-- ==== Sys2Proof/Machine/Memory.lean ====
section
/-!
DEFINITION. The memories that reset does not fill: frame banks and loop tables (20 R60, R74). The bus
moves whole words (R75); the model stores a word as four bytes, byte 0 being bits 31:24 (R74), at byte
addresses `4 i` to `4 i + 3` (log 4).
-/

namespace Sys2Proof.Machine

/-- The canonical form: byte addresses strictly rising. An unlisted address holds no value, so no entry
can equal what an unlisted address reads as, and equal memories are equal lists. -/
abbrev Memory.wf (m : Memory) : Prop := m.Pairwise (fun x y => x.1 < y.1)

/-- The byte written at an address, if any. -/
def Memory.lookup : Memory → Nat → Option Byte
  | [], _ => none
  | (k, b) :: m, a => if k = a then some b else Memory.lookup m a

/-- One byte written. -/
def Memory.insert : Memory → Nat → Byte → Memory
  | [], a, b => [(a, b)]
  | (k, c) :: m, a, b =>
    if a < k then (a, b) :: (k, c) :: m
    else if a = k then (a, b) :: m
    else (k, c) :: Memory.insert m a b

/-- One byte read: the byte written last, or the free value of a byte never written (93 U1). -/
def Memory.readByte (sp : Space) (m : Memory) (a : Nat) : Byte :=
  match Memory.lookup m a with
  | some b => b
  | none => Config.unwritten sp a

/-- `MemRead` (R13): word `i`, byte 0 first (R74). -/
def Memory.readWord (sp : Space) (m : Memory) (i : Nat) : Word :=
  Memory.readByte sp m (4 * i) ++ Memory.readByte sp m (4 * i + 1) ++
    Memory.readByte sp m (4 * i + 2) ++ Memory.readByte sp m (4 * i + 3)

/-- Byte `k` of a word (R74: byte 0 is bits 31:24). -/
def wordByte (w : Word) (k : Nat) : Byte := w.extractLsb' (8 * (3 - k)) 8

/-- `MemWrite` (R13): word `i`. -/
def Memory.writeWord (m : Memory) (i : Nat) (w : Word) : Memory :=
  Memory.insert
    (Memory.insert
      (Memory.insert
        (Memory.insert m (4 * i) (wordByte w 0))
        (4 * i + 1) (wordByte w 1))
      (4 * i + 2) (wordByte w 2))
    (4 * i + 3) (wordByte w 3)

/-- Word `i` of capture bank `b` (R34). -/
def State.cbankWord (s : State) (b : Bool) (i : Nat) : Word :=
  Memory.readWord (.cbank b) (s.cap.bank b) i

/-- Word `i` of generation bank `b` (R34). -/
def State.gbankWord (s : State) (b : Bool) (i : Nat) : Word :=
  Memory.readWord (.gbank b) (s.gen.bank b) i

/-- Entry `i` of a loop table (R38). -/
def State.ltWord (s : State) (g : SyncGen) (i : Nat) : Word :=
  Memory.readWord (.loopTable g) (s.player g).mem i

/-- The memory of a space. -/
def State.memory (s : State) : Space → Memory
  | .cbank b => s.cap.bank b
  | .gbank b => s.gen.bank b
  | .loopTable g => (s.player g).mem

/-- One byte of a space, through which statements speak of memory. -/
def State.byteAt (s : State) (sp : Space) (a : Nat) : Byte :=
  Memory.readByte sp (s.memory sp) a

/-- Word `i` of capture bank `b` written. -/
def CaptureSide.writeWord (c : CaptureSide) (b : Bool) (i : Nat) (w : Word) : CaptureSide :=
  match b with
  | false => { c with bank0 := Memory.writeWord c.bank0 i w }
  | true => { c with bank1 := Memory.writeWord c.bank1 i w }

/-- Word `i` of generation bank `b` written. -/
def GenSide.writeWord (g : GenSide) (b : Bool) (i : Nat) (w : Word) : GenSide :=
  match b with
  | false => { g with bank0 := Memory.writeWord g.bank0 i w }
  | true => { g with bank1 := Memory.writeWord g.bank1 i w }

end Sys2Proof.Machine
end

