/-- R63, R103, R138, R262: what the host clears. `CLR_RX_STALL` and `CLR_TX_STALL` clear a stall flag that
nothing sets in the same cycle; `FLUSH_FIFO` empties the FIFO, discards the push of the cycle and idles
the agent at it, while the engine keeps what it took; a 1 written to a bit of `GSTAT` clears the bit
unless the hardware sets it in the same cycle, and nothing else clears it. -/
def Obligations.HostClears : Prop :=
  ∀ s t : State, s.input.rst = false → Steps s t →
    (∀ (e : EngineId) (d : Word), s.input.host = .write (engineAddr e 0x20) d →
      s.busCmd ≠ .refused ∧
      ((t.engine e).rxStall = true ↔
        Overruns s e ∨ (e = .cap ∧ s.watchdogTimeout = true) ∨
          ((s.engine e).rxStall = true ∧ e ≠ .cap ∧ d.getLsbD 2 = false)) ∧
      ((t.engine e).txStall = true ↔
        RunsDry s e ∨ ((s.engine e).txStall = true ∧ e ≠ .gen ∧ d.getLsbD 3 = false)) ∧
      (d.getLsbD 4 = true →
        (t.engine e).fifo = [] ∧
        (e = .cap → s.moverActs = false) ∧ (e = .gen → s.feederActs = false) ∧
        (∀ g, playerEngine g = e → s.playerWord g = none) ∧
        (∀ i u, Evaluates s e i → exec i (s.focus e) = .next u →
          (t.engine e).sr = (u.engine e).sr ∧ (t.engine e).cnt = (u.engine e).cnt))) ∧
    (∀ d : Word, s.input.host = .write 0x0022 d →
      s.busCmd ≠ .refused ∧ t.busErr = (s.busErr && !d.getLsbD 0) ∧
      t.capEvt = ((s.engine .cap).rxStall || (s.capEvt && !d.getLsbD 1)) ∧
      t.genEvt = ((s.engine .gen).txStall || (s.genEvt && !d.getLsbD 2))) ∧
    ((∀ d : Word, s.input.host ≠ .write 0x0022 d) →
      t.busErr = (decide (s.busCmd = .refused) || s.busErr) ∧
      t.capEvt = ((s.engine .cap).rxStall || s.capEvt) ∧
      t.genEvt = ((s.engine .gen).txStall || s.genEvt))

/-! ### The host bus -/

/-- R72, R73: the complete address map: exactly its addresses are mapped, and each names what the map
says; an access to any other is refused; where the windows of the reference hardware end. R66: a write
of a read-only address and a read of a write-only one are refused too. -/
def Obligations.AddressMap : Prop :=
  ∀ p : Params, p.wf = true →
    (∀ a : Addr, (decodeAddr p a).isSome = true ↔ mapped p a.toNat) ∧
    (∀ k : BitVec 5, decodeAddr p (BitVec.ofNat 16 k.toNat) = some (.lut k)) ∧
    decodeAddr p 0x0020 = some .errLo ∧ decodeAddr p 0x0021 = some .errHi ∧
    decodeAddr p 0x0022 = some .gstat ∧ decodeAddr p 0x0023 = some .flags ∧
    decodeAddr p 0x0024 = some .pins ∧
    decodeAddr p 0x0028 = some .capXctrl ∧ decodeAddr p 0x0029 = some .capXstat ∧
    decodeAddr p 0x002A = some .capMeas ∧ decodeAddr p 0x002B = some .capFrames ∧
    decodeAddr p 0x002C = some .capWd ∧
    decodeAddr p 0x0030 = some .genXctrl ∧ decodeAddr p 0x0031 = some .genXstat ∧
    decodeAddr p 0x0032 = some .genMeas ∧ decodeAddr p 0x0033 = some .genFrames ∧
    decodeAddr p 0x0034 = some .genXcfg ∧
    (∀ e : EngineId,
      (∀ k : BitVec 5, decodeAddr p (engineAddr e k.toNat) = some (.prog e k)) ∧
      decodeAddr p (engineAddr e 0x20) = some (.ctrl e) ∧
      decodeAddr p (engineAddr e 0x21) = some (.status e) ∧
      decodeAddr p (engineAddr e 0x22) = some (.config e) ∧
      decodeAddr p (engineAddr e 0x23) = some (.fifo e) ∧
      decodeAddr p (engineAddr e 0x24) = some (.regX e) ∧
      decodeAddr p (engineAddr e 0x25) = some (.regY e) ∧
      decodeAddr p (engineAddr e 0x26) = some (.regSr e) ∧
      decodeAddr p (engineAddr e 0x27) = some (.regRem e)) ∧
    (∀ g : SyncGen,
      (∀ i : BitVec 4, decodeAddr p (tableAddr g i.toNat) = some (.ltEntry g i)) ∧
      decodeAddr p (tableAddr g 0x10) = some (.ltCtrl g)) ∧
    (∀ i, i < p.bankWords →
      decodeAddr p (BitVec.ofNat 16 (0x2000 + i)) = some (.capWindow i) ∧
      decodeAddr p (BitVec.ofNat 16 (0x4000 + i)) = some (.genWindow i)) ∧
    (∀ (s : State) (a : Addr), s.params = p → ¬ mapped p a.toNat →
      (s.input.host = .read a ∨ ∃ d, s.input.host = .write a d) → s.busCmd = .refused) ∧
    (∀ (s : State) (a : Addr), s.params = p →
      (readOnlyAddr p a.toNat → ∀ d, s.input.host = .write a d → s.busCmd = .refused) ∧
      (writeOnlyAddr a.toNat → s.input.host = .read a → s.busCmd = .refused)) ∧
    mapped Params.reference 0x355F ∧ ¬ mapped Params.reference 0x3560 ∧
    mapped Params.reference 0x555F ∧ ¬ mapped Params.reference 0x5560

/-- R66: a refused access does to the machine what no access does, but that it sets `bus_err`; a
refused read returns 0. That a loop-table player goes on in the cycle of a refused `LT_CTRL` write is
the model's reading of R66 and R198 (DEDUCED, log 8). -/
def Obligations.RefusedAccessOnlySetsBusErr : Prop :=
  ∀ (s t : State) (i : Input) (rest : List Input), s.stim = i :: rest → i.rst = false →
    s.busCmd = .refused → Steps (s.withoutHost i rest) t →
    (∀ a d, i.host = .write a d → Steps s { t with busErr := true }) ∧
    (∀ a, i.host = .read a → Steps s { t with busErr := true, busData := some 0 })

/-- R62: a host write of a LUT entry takes effect at the end of the cycle and changes no other entry;
no other access writes the LUT. -/
def Obligations.LutWrittenByHost : Prop :=
  ∀ s t : State, s.input.rst = false → Steps s t →
    (∀ (k : BitVec 5) (d : Word), s.input.host = .write (BitVec.ofNat 16 k.toNat) d →
      t.lutAt k = d ∧ ∀ j, j ≠ k → t.lutAt j = s.lutAt j) ∧
    ((∀ (k : BitVec 5) (d : Word), s.input.host ≠ .write (BitVec.ofNat 16 k.toNat) d) →
      t.lut = s.lut)

/-- R64, R262: a host write of a program slot is refused while the engine runs; of a stopped engine it
stores the low half of the data in that slot and nowhere else; nothing else writes the program. -/
def Obligations.ProgramWrittenByHost : Prop :=
  ∀ (s t : State) (e : EngineId), s.input.rst = false → Steps s t →
    (∀ (k : Slot) (d : Word), s.input.host = .write (engineAddr e k.toNat) d →
      ((s.engine e).run = true → s.busCmd = .refused ∧ (t.engine e).prog = (s.engine e).prog) ∧
      ((s.engine e).run = false →
        (t.engine e).prog = (s.engine e).prog.set k.toNat (d.extractLsb' 0 16) k.isLt ∧
        t.busErr = s.busErr)) ∧
    ((∀ (k : Slot) (d : Word), s.input.host ≠ .write (engineAddr e k.toNat) d) →
      (t.engine e).prog = (s.engine e).prog)

/-- R65, R104, R262: a host write of `CONFIG` is refused while the engine runs or with `side_sel` 3;
otherwise the register has the five low bits written; nothing else writes it. -/
def Obligations.ConfigWrittenByHost : Prop :=
  ∀ (s t : State) (e : EngineId), s.input.rst = false → Steps s t →
    (∀ d : Word, s.input.host = .write (engineAddr e 0x22) d →
      ((s.engine e).run = true ∨ d.extractLsb' 2 2 = 3 →
        s.busCmd = .refused ∧ (t.engine e).config = (s.engine e).config) ∧
      ((s.engine e).run = false → d.extractLsb' 2 2 ≠ 3 →
        ConfigFields (t.engine e).config (d &&& 0x1F) ∧ t.busErr = s.busErr)) ∧
    ((∀ d : Word, s.input.host ≠ .write (engineAddr e 0x22) d) →
      (t.engine e).config = (s.engine e).config)

/-- R61 to R65, R67 to R69, R71, R104 to R106: what a host read of each readable address returns, from
the pre-cycle state; such a read has no effect. The generation window is refused between `COMMIT` and
the swap. (A read of `FIFO`, which pops, is `HostFifoAccess`; the refused reads are in `AddressMap`.) -/
def Obligations.HostReads : Prop :=
  ∀ s t : State, s.params.wf = true → s.input.rst = false → Steps s t →
    (∀ k : BitVec 5, Reads s t (BitVec.ofNat 16 k.toNat) (· = s.lutAt k)) ∧
    Reads s t 0x0020 (· = s.err.extractLsb' 0 32) ∧ Reads s t 0x0021 (· = s.err.extractLsb' 32 32) ∧
    Reads s t 0x0022 (GstatFields s) ∧
    Reads s t 0x0023 (fun w => w.extractLsb' 0 4 = s.flags ∧ w.extractLsb' 4 28 = 0) ∧
    Reads s t 0x0024 (PinsFields s) ∧
    Reads s t 0x0029 (CapXstatFields s.cap) ∧ Reads s t 0x002A (· = s.cap.meas) ∧
    Reads s t 0x002B (· = s.cap.frames) ∧ Reads s t 0x002C (· = s.cap.wdCtr) ∧
    Reads s t 0x0031 (GenXstatFields s.gen) ∧ Reads s t 0x0032 (· = s.gen.meas) ∧
    Reads s t 0x0033 (· = s.gen.frames) ∧ Reads s t 0x0034 (GenXcfgFields s.gen) ∧
    (∀ e : EngineId,
      (∀ k : Slot, Reads s t (engineAddr e k.toNat) fun w =>
        w.extractLsb' 0 16 = (s.engine e).prog[k.toNat]'k.isLt ∧ w.extractLsb' 16 16 = 0) ∧
      ((s.engine e).fifo.length ≤ s.params.fifoDepth →
        Reads s t (engineAddr e 0x21) (StatusFields (s.engine e))) ∧
      Reads s t (engineAddr e 0x22) (ConfigFields (s.engine e).config) ∧
      Reads s t (engineAddr e 0x24) (· = (s.engine e).x) ∧
      Reads s t (engineAddr e 0x25) (· = (s.engine e).y) ∧
      Reads s t (engineAddr e 0x26) (· = (s.engine e).sr) ∧
      Reads s t (engineAddr e 0x27) (· = (s.engine e).rem)) ∧
    (∀ g : SyncGen,
      (∀ i : BitVec 4, Reads s t (tableAddr g i.toNat) (· = s.ltWord g i.toNat)) ∧
      Reads s t (tableAddr g 0x10) (LtCtrlFields (s.player g))) ∧
    (∀ i, i < s.params.bankWords →
      Reads s t (BitVec.ofNat 16 (0x2000 + i)) (· = s.cbankWord (!s.cap.sel) i) ∧
      (s.gen.single = false → s.gen.x ≠ .transferring →
        Reads s t (BitVec.ofNat 16 (0x4000 + i)) (· = s.gbankWord (!s.gen.sel) i)) ∧
      (s.gen.single = true →
        Reads s t (BitVec.ofNat 16 (0x4000 + i)) (· = s.gbankWord s.gen.sel i)) ∧
      (s.gen.single = false → s.gen.x = .transferring →
        s.input.host = .read (BitVec.ofNat 16 (0x4000 + i)) →
        s.busCmd = .refused ∧ t.busData = some 0))

/-- R65: the host pops an RX FIFO by reading it and pushes to a TX FIFO by writing it, when no
fixed-function agent owns it and there is a word or room; otherwise the access is refused. The read
returns the head and the FIFO loses it; the written word goes to the tail. -/
def Obligations.HostFifoAccess : Prop :=
  ∀ (s t : State) (e : EngineId), s.input.rst = false → Steps s t →
    (s.input.host = .read (engineAddr e 0x23) →
      (∀ w q, (s.engine e).fifo = w :: q → (s.engine e).config.dir = .rx →
        s.fifoOwned e = false →
        t.busData = some w ∧ s.busCmd = .pop e ∧
        (s.flushed e = false →
          (∃ new : List Word, new.length ≤ 1 ∧ (t.engine e).fifo = q ++ new) ∧
          (s.activity e ≠ .evaluating → (t.engine e).fifo = q))) ∧
      ((s.engine e).fifo = [] ∨ (s.engine e).config.dir = .tx ∨ s.fifoOwned e = true →
        t.busData = some 0 ∧ s.busCmd = .refused)) ∧
    (∀ d, s.input.host = .write (engineAddr e 0x23) d →
      ((s.engine e).config.dir = .tx → (s.engine e).fifo.length < s.params.fifoDepth →
        s.fifoOwned e = false →
        s.busCmd = .push e d ∧
        (s.flushed e = false →
          (∃ k : Nat, k ≤ 1 ∧ (t.engine e).fifo = (s.engine e).fifo.drop k ++ [d]) ∧
          (s.activity e ≠ .evaluating → (t.engine e).fifo = (s.engine e).fifo ++ [d]))) ∧
      ((s.engine e).config.dir = .rx ∨ ¬ (s.engine e).fifo.length < s.params.fifoDepth ∨
        s.fifoOwned e = true → s.busCmd = .refused))

/-- R69, R60: the generation window writes the settled bank, or in single-buffer mode the bank being
transmitted, one word and nothing else; it is refused between `COMMIT` and the swap. Nothing else
writes a generation bank. -/
def Obligations.GenerationWindowWrite : Prop :=
  ∀ s t : State, s.params.wf = true → s.input.rst = false → Steps s t →
    (∀ (i : Nat) (d : Word), i < s.params.bankWords →
      s.input.host = .write (BitVec.ofNat 16 (0x4000 + i)) d →
      (s.gen.single = false → s.gen.x = .transferring → s.busCmd = .refused) ∧
      (s.gen.single = false → s.gen.x ≠ .transferring →
        t.gbankWord (!s.gen.sel) i = d ∧
        ∀ b a, ¬ (b = !s.gen.sel ∧ inWord i a) → t.byteAt (.gbank b) a = s.byteAt (.gbank b) a) ∧
      (s.gen.single = true →
        t.gbankWord s.gen.sel i = d ∧
        ∀ b a, ¬ (b = s.gen.sel ∧ inWord i a) → t.byteAt (.gbank b) a = s.byteAt (.gbank b) a)) ∧
    ((∀ (i : Nat) (d : Word), i < s.params.bankWords →
        s.input.host ≠ .write (BitVec.ofNat 16 (0x4000 + i)) d) →
      ∀ b a, t.byteAt (.gbank b) a = s.byteAt (.gbank b) a)

/-! ### Frame exchange -/

/-- R219, R223: `ARM` in `Idle` starts a transfer into the bank in flight and loads the watchdog with
`LUT[24]`, and the mover starts in the next cycle; `TAKE` in `Settled` goes to `Idle` and leaves the
ownership. Otherwise, and in a capture recovery, they are refused. R106: a write with both bits is
refused; one with neither does nothing. (In a recovery the latter is the model's reading, log 9, and is
not stated.) -/
def Obligations.CaptureCommands : Prop :=
  ∀ (s t : State) (d : Word), s.input.rst = false → s.input.host = .write 0x0028 d → Steps s t →
    (d.getLsbD 0 = true → d.getLsbD 1 = false →
      (s.cap.x = .idle → (s.engine .cap).rxStall = false →
        t.cap.x = .transferring ∧ t.cap.buf = s.cap.sel ∧ t.cap.ptr = 0 ∧
        WatchdogLoaded (s.lutAt 24) t.cap ∧ s.moverActs = false ∧ t.busErr = s.busErr) ∧
      (¬ (s.cap.x = .idle ∧ (s.engine .cap).rxStall = false) → s.busCmd = .refused)) ∧
    (d.getLsbD 0 = false → d.getLsbD 1 = true →
      (s.cap.x = .settled → (s.engine .cap).rxStall = false →
        t.cap.x = .idle ∧ t.cap.sel = s.cap.sel ∧ t.busErr = s.busErr) ∧
      (¬ (s.cap.x = .settled ∧ (s.engine .cap).rxStall = false) → s.busCmd = .refused)) ∧
    (d.getLsbD 0 = true → d.getLsbD 1 = true → s.busCmd = .refused) ∧
    (d.getLsbD 0 = false → d.getLsbD 1 = false → (s.engine .cap).rxStall = false →
      s.busCmd = .none ∧ t.busErr = s.busErr)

┄┄┄┄┄┄┄┄┄┄

- **Task to carry out**: Reproducing the whole listing above is not the task. Copy exactly only the lines from the one with "def Memory.insert : Memory" to the one with "def Memory.readWord (sp", both kept.

- **Answer to this exercise**:
def Memory.insert : Memory → Nat → Byte → Memory
  | [], a, b => [(a, b)]
  | (k, c) :: m, a, b =>
    if a < k then (a, b) :: (k, c) :: m
    else if a = k then (a, b) :: m
    else (k, c) :: Memory.insert m a b

/-- One byte read: the byte written last, or the free value of a byte never written (93 U1). -/
def Memory.readByte (sp : Space) (m : Memory) (a : Nat) : Byte :=
  match Memory.lookup m a with
  | some b => b
  | none => Config.unwritten sp a

/-- `MemRead` (R13): word `i`, byte 0 first (R74). -/
def Memory.readWord (sp : Space) (m : Memory) (i : Nat) : Word :=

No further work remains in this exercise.